DATA PROVIDED -

/-! ### unname -/

@[simp] theorem State.unname_opState (s : State) (b : BayNo) (n : Nat) : (s.unname b n).opState = s.opState := by
  simp only [State.unname]; repeat' split
  all_goals simp
@[simp] theorem State.unname_deviceSeconds (s : State) (b : BayNo) (n : Nat) : (s.unname b n).deviceSeconds = s.deviceSeconds := by
  simp only [State.unname]; repeat' split
  all_goals simp
@[simp] theorem State.unname_timers (s : State) (b : BayNo) (n : Nat) : (s.unname b n).timers = s.timers := by
  simp only [State.unname]; repeat' split
  all_goals simp
@[simp] theorem State.unname_admission (s : State) (b : BayNo) (n : Nat) : (s.unname b n).admission = s.admission := by
  simp only [State.unname]; repeat' split
  all_goals simp
@[simp] theorem State.unname_tickets (s : State) (b : BayNo) (n : Nat) : (s.unname b n).tickets = s.tickets := by
  simp only [State.unname]; repeat' split
  all_goals simp
@[simp] theorem State.unname_ticketCounter (s : State) (b : BayNo) (n : Nat) : (s.unname b n).ticketCounter = s.ticketCounter := by
  simp only [State.unname]; repeat' split
  all_goals simp
@[simp] theorem State.unname_pools (s : State) (b : BayNo) (n : Nat) : (s.unname b n).pools = s.pools := by
  simp only [State.unname]; repeat' split
  all_goals simp
@[simp] theorem State.unname_booking (s : State) (b : BayNo) (n : Nat) : (s.unname b n).booking = s.booking := by
  simp only [State.unname]; repeat' split
  all_goals simp
@[simp] theorem State.unname_power (s : State) (b : BayNo) (n : Nat) : (s.unname b n).power = s.power := by
  simp only [State.unname]; repeat' split
  all_goals simp
@[simp] theorem State.unname_bus (s : State) (b : BayNo) (n : Nat) : (s.unname b n).bus = s.bus := by
  simp only [State.unname]; repeat' split
  all_goals simp
@[simp] theorem State.unname_ports (s : State) (b : BayNo) (n : Nat) : (s.unname b n).ports = s.ports := by
  simp only [State.unname]; repeat' split
  all_goals simp
@[simp] theorem State.unname_queues (s : State) (b : BayNo) (n : Nat) : (s.unname b n).queues = s.queues := by
  simp only [State.unname]; repeat' split
  all_goals simp
@[simp] theorem State.unname_pending (s : State) (b : BayNo) (n : Nat) : (s.unname b n).pending = s.pending := by
  simp only [State.unname]; repeat' split
  all_goals simp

REQUIRED WORK - Output the whole listing exactly, leaving nothing out.

WRITTEN REPLY -
/-! ### unname -/

@[simp] theorem State.unname_opState (s : State) (b : BayNo) (n : Nat) : (s.unname b n).opState = s.opState := by
  simp only [State.unname]; repeat' split
  all_goals simp
@[simp] theorem State.unname_deviceSeconds (s : State) (b : BayNo) (n : Nat) : (s.unname b n).deviceSeconds = s.deviceSeconds := by
  simp only [State.unname]; repeat' split
  all_goals simp
@[simp] theorem State.unname_timers (s : State) (b : BayNo) (n : Nat) : (s.unname b n).timers = s.timers := by
  simp only [State.unname]; repeat' split
  all_goals simp
@[simp] theorem State.unname_admission (s : State) (b : BayNo) (n : Nat) : (s.unname b n).admission = s.admission := by
  simp only [State.unname]; repeat' split
  all_goals simp
@[simp] theorem State.unname_tickets (s : State) (b : BayNo) (n : Nat) : (s.unname b n).tickets = s.tickets := by
  simp only [State.unname]; repeat' split
  all_goals simp
@[simp] theorem State.unname_ticketCounter (s : State) (b : BayNo) (n : Nat) : (s.unname b n).ticketCounter = s.ticketCounter := by
  simp only [State.unname]; repeat' split
  all_goals simp
@[simp] theorem State.unname_pools (s : State) (b : BayNo) (n : Nat) : (s.unname b n).pools = s.pools := by
  simp only [State.unname]; repeat' split
  all_goals simp
@[simp] theorem State.unname_booking (s : State) (b : BayNo) (n : Nat) : (s.unname b n).booking = s.booking := by
  simp only [State.unname]; repeat' split
  all_goals simp
@[simp] theorem State.unname_power (s : State) (b : BayNo) (n : Nat) : (s.unname b n).power = s.power := by
  simp only [State.unname]; repeat' split
  all_goals simp
@[simp] theorem State.unname_bus (s : State) (b : BayNo) (n : Nat) : (s.unname b n).bus = s.bus := by
  simp only [State.unname]; repeat' split
  all_goals simp
@[simp] theorem State.unname_ports (s : State) (b : BayNo) (n : Nat) : (s.unname b n).ports = s.ports := by
  simp only [State.unname]; repeat' split
  all_goals simp
@[simp] theorem State.unname_queues (s : State) (b : BayNo) (n : Nat) : (s.unname b n).queues = s.queues := by
  simp only [State.unname]; repeat' split
  all_goals simp
@[simp] theorem State.unname_pending (s : State) (b : BayNo) (n : Nat) : (s.unname b n).pending = s.pending := by
  simp only [State.unname]; repeat' split
  all_goals simp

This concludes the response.